Ainsi, ayant ouvert la voie de la représentation des luttes pour l’indépendance, le théâtre constitua une référence exemplaire381

, bien que rarement reconnue, pour les premiers romanciers des Guerres. Seul Gustavo Robreño Puente – homme de théâtre il est vrai – fit allusion à ce genre, dans son roman La Acera del Louvre. Le souvenir était daté du début de 1899 ; le protagoniste de retour à La Havane entra :

« (...) en el teatro « Cuba », fuerte avanzado del patriotismo cubano, enclavado en el límite de la zona española, esto es : en la esquina de Galiano y Neptuno. Representábase en dicho teatro la primera obra patriótica, después de la guerra, titulada « El alcalde de la Güira » y escrita por un viejo revolucionario, conspirador y emigrado, a la sazón empresario y director del « Cuba »382. En

dicha obra, musicalisada por el Maestro Marín Varona, reproducíase un episodio de la Invasión y cuando al final de un dúo con Blanquita Vásquez, el tenor Arturo Ramírez, vestido de mambí, desplegaba la bandera cubana y al frente de un coro de libertadores, entonaba el himno de Bayamo, el público delirante, aclamaba a Cuba y a sus héroes.

Y cada vez que en el público se advertía la presencia de un soldado de la libertad, a quienes se identificaba por el sombrero a la mambisa con escarapela, se reproducían las aclamaciones y era irrefrenable el estruendo. »383

On peut s’étonner de la disparition, comme genre, du « théâtre mambi » au début du siècle.
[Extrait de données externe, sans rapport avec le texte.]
/-- A ramp from 0 to 1000 in 10 frames with k boundaries behind it. -/
def ramping (k : Nat) (s : State) : State :=
  { s with schedule := { s.schedule with active := some { record := ramp 1, startSpeed := 0, startFrame := 90, elapsed := k } } }

/-- DL0 UP, polled at F = 100, axis 0 in ROAD. -/
def linked (s : State) : State :=
  (s.setLink 0 { state := .up, rating := some 8000, limit := some 6000, lastAccepted := some 99, lastPoll := 100 }).setAxis 0
    { s.axis 0 with mode := .road }

/-- Axis 0 in group 1 with a sync state. -/
def coupled (x : SyncState) (s : State) : State :=
  (linked s).setAxis 0 { (linked s).axis 0 with group := some .one, sync := x, lockCount := 19, slipCount := 49 }

/-- The latch of axis 0 set by its link's loss. -/
def faulted (armed : Bool) (s : State) : State :=
  s.setLatch 0 { FaultLatch.atReset with state := .set, firstCause := some .linkLost, faultFrame := some 90, armed := armed }

/-- A POLL of axis a with sample frame 100 and speed v, READY. -/
def pollOf (a v1 v0 : Byte) : List Byte := [a, 0#8, 0#8, 0#8, 100#8, v1, v0, 0#8, 0#8]

/-- A directive of axis 0 placed at F = 99. -/
def directed (action : Action) (s : State) : State :=
  (s.setSlot 0 { s.slot 0 with pending := some { action := action, placed := 99 } }).setOrder [0]

def receivingOn (p : Port) (r : Receiver) : State := turning.setReceiver p r

/-! ## One step at a time -/

theorem test_decodeTableWord_none : Sys2Proof.decodeTableWord 8 0x01 = none := rfl
theorem test_setClock : (after (.setClock .supervisor (.fits 99)) quiet).clock.n = 99 := by decide +kernel
theorem test_clockStart : (after (.clockStart .supervisor (.fits ())) quiet).clock.state = .running := by decide +kernel
theorem test_startRun : (after (.startRun .supervisor (.fits ())) turning).schedule.state = .armed := by decide +kernel
theorem test_hold_shutsTheGate :
    gateOpen
      (queued [ramp 1]
        (after (.hold .sampler (.fits { scope := some .any, reason := 7#8, duration := none })) (inRun .armed))) = false := by
  decide +kernel
theorem test_setAxis_road :
    ((after (.setAxis .supervisor (.fits { axis := 3, mode := some .road, forceLimit := 6000, rollerMass := 300 }))
      quiet).axis 3).mode = .road := by decide +kernel
theorem test_couple_deferred :
    ((after (.couple .supervisor (.fits { axis := 0, action := .engage (some 1) })) (linked turning)).slot 0).outcome =
      .deferred := by decide +kernel
theorem test_poll_answersDemand :
    (after (.poll 0 0 (pollOf 0#8 0x03#8 0xE8#8)) (linked turning)).receiver (.drive 0) =
      .answering
        { address := 0xB0#8, kind := 0x72#8, code := .ok, frame := 100
          body := .demand { axis := 0, order := .road 0, brakeOn := false, saturated := false } } := by decide +kernel
theorem test_segmentStart : (after .segmentStart (owing .schedule (queued [ramp 1] (inRun .armed)))).schedule.state =
    .running := by decide +kernel
theorem test_segmentProgress :
    (after (.frameBoundary [] []) (ramping 0 (inRun .running))).schedule.virtualSpeed = 100 := by decide +kernel
theorem test_safeStopAssert : (after .safeStopAssert (inRun .running)).schedule.stopCause = some .safeStop := by
  decide +kernel
theorem test_linkTimeout :
    ((after (.linkTimeout 0)
      (owing (.link 0) { linked turning with clock := { turning.clock with f := 111 } })).latch 0).firstCause =
      some .linkLost := by decide +kernel
/-- The check word of the manual's generator over "123456789". -/
theorem test_crc : crc [0x31#8, 0x32#8, 0x33#8, 0x34#8, 0x35#8, 0x36#8, 0x37#8, 0x38#8, 0x39#8] = 0x29B1#16 := by
  decide +kernel
/-- The layout of a POLL with a temperature and a fault code (R200). -/
theorem test_pollLayout :
    pollFields [2#8, 0#8, 0#8, 1#8, 44#8, 0xFF#8, 0x38#8, 2#8, 1#8, 0xF9#8, 5#8] =
      some
        { axis := 2, sampleFrame := 300, speed := -200, temperature := some (-7), status := .fault
          faultCode := some 5#8 } := by decide +kernel
/-- The layout of a RAMP record with a phase and one directive (R200). -/
theorem test_recordLayout :
    (walkRecord [0#8, 7#8, 0x25#8, 0x0B#8, 0xB8#8, 0x01#8, 0xF4#8, 0x21#8, 0x14#8, 0xAB#8, 0xCD#8, 0xEE#8]).map
      (fun x => (segmentOf x.1, x.2)) =
      some
        ({ number := 7, kind := .ramp 3000 500, phase := some { number := 2, lines := ⟨true, false, false, false⟩ }
           directives := [{ axis := 0, action := .engage .one }], autoRelease := false, check := 0xABCD#16 },
         [0xEE#8]) := by decide +kernel

/-- PREVIEW shows of the active segment its kind and target speed and no duration (R57, R198). -/
theorem test_preview_active :
    (after (.preview .supervisor (.fits ())) (ramping 4 (inRun .running))).receiver .supervisory =
      .answering
        { address := 0x90#8, kind := 0x62#8, code := .ok, frame := 100
          body := .preview (some { number := 1, kind := .ramp 1000, framesLeft := 6 }) 0 [] } := by decide +kernel
/-- The refusal of a malformed POLL of 9 bytes is a message of 10 bytes (spec/12, "Worked sequence"). -/
theorem test_pollRefused_length :
    ((after (.poll 0 0 [0#8, 0#8, 0#8, 0#8]) (linked turning)).receiver (.drive 0) =
      .answering { address := 0xB0#8, kind := 0x71#8, code := .badParam, frame := 100, body := .header }) ∧
    (Answer.bytes { address := 0xB0#8, kind := 0x71#8, code := .badParam, frame := 100, body := .header }).map List.length =
      some 10 := by decide +kernel
/-- A record of an END with its check (R16, R200) passes the six checks; its successor is numbered 2 and the queue closed. -/
theorem test_checkRecords_end :
    ((walkRecord ([0#8, 1#8, 3#8] ++ bytes16 (crc [0#8, 1#8, 3#8]).toNat)).map fun x =>
      match checkRecords { expected := 1, tail := 0, closed := false } 1 [x.1] with
      | .ok (segments, last) => some (segments.map (·.kind), last)
      | .error _ => none) =
      some (some ([.closing], { expected := 2, tail := 0, closed := true })) := by decide +kernel

/-! ## Witnesses: hypotheses of the obligations that states and operands meet -/

theorem witness_EmptyQueueCountsTime :
    (quiet.pending = [] ∧ quiet.boundary.owed = [] ∧ quiet.clock.lineHold = none ∧ quiet.heldInReset = false ∧
      quiet.clock.state = .halted) ∧
    (turning.pending = [] ∧ turning.clock.state = .running ∧ turning.clock.position = some 0 ∧ 0 < turning.clock.n) ∧
    (let s := { turning with clock := { turning.clock with position := some 19, f := 4294967294 } }
    s.clock.position = some 19 ∧ s.clock.n ≤ 19 ∧ s.clock.f < 4294967295) := by decide +kernel

theorem witness_SettleTakesWhatIsOwed :
    quiet.boundary.owed = [] ∧ (Instr.holdExpiry, Reaction.holds) ∈ [(Instr.holdExpiry, Reaction.holds)] ∧
    (after (.frameBoundary [] reactions) turning).boundary.owed = reactions ∧
    (after (.frameBoundary [.holds] [.schedule]) turning).boundary.owed = [.schedule, .trace, .limit] := by decide +kernel

theorem witness_MessageOnBusyPortIsDiscarded :
    messagePort (.status .supervisor (.fits ())) = some .supervisory ∧
    portReady (settle (receivingOn .supervisory .waiting)) .supervisory = false := by decide +kernel

theorem witness_RefusedBeforeItsRule :
    portReady (settle quiet) (portOf .sampler) = true ∧
    supervisoryRequest (.flush .sampler .misfit) = some (.sampler, 0x22#8) ∧ Sender.sampler ≠ .supervisor ∧
    portReady (settle quiet) (portOf .driverAid) = true ∧
    misfitRequest (.release .driverAid .misfit) = some (.driverAid, 0x31#8) ∧ observerMay 0x31#8 = true := by
  decide +kernel

theorem witness_MessagesThatAreNoRequest :
    portReady (settle quiet) (.drive 1) = true ∧ portTakes (.drive 1) 0x33#8 = true ∧
    linkCarries (.drive 1) 0x72#8 = false := by decide +kernel

/-- The one hypothesis of ClockRequests, BlockResult, FlushResult, StartRunResult, AbortAndCloseRun and SetRunResult. -/
theorem witness_supervisoryPortReady : portReady (settle quiet) .supervisory = true := by decide +kernel

/-- The three cases of the tail speed in BlockResult, and what RecordChecks supposes of a walk. -/
theorem witness_BlockResult_tailSpeed :
    (queued [closing 1, ramp 2] quiet).queue.records = [closing 1] ++ [ramp 2] ∧
    tailSpeed (queued [closing 1, ramp 2] quiet) = 1000 ∧
    (let s := ramping 0 (inRun .running)
    s.queue.records = [] ∧ s.schedule.state = .running ∧ s.schedule.active.isSome = true ∧ tailSpeed s = 1000) ∧
    (let s := { inRun .dwell with schedule := { (inRun .dwell).schedule with virtualSpeed := 700 } }
    s.queue.records = [] ∧ s.schedule.state ≠ .running ∧ tailSpeed s = 700) := by decide +kernel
Il céda la place à la poésie et au roman384

: supports à la mode, supports moins volatiles, ils étaient destinés à une lecture individuelle qui évitait tapage et trouble de l’ordre ! Il est certain également que la prose narrative autorisait plus aisément les auteurs non- professionnels à tenter une expérience d’écriture : ce serait leur apport qui rendraient si nombreux les romans des Guerres.

Le versant le plus considérable de la littérature de campagne est celui du témoignage. Il a été également le plus étudié, y compris d’un point de vue théorique dans la mesure où il fut et reste une des sources de la recherche historique. Cette littérature eut des formes multiples dont les principales furent les mémoires, les narrations, les journaux, les lettres, les discours, et les articles de journaux.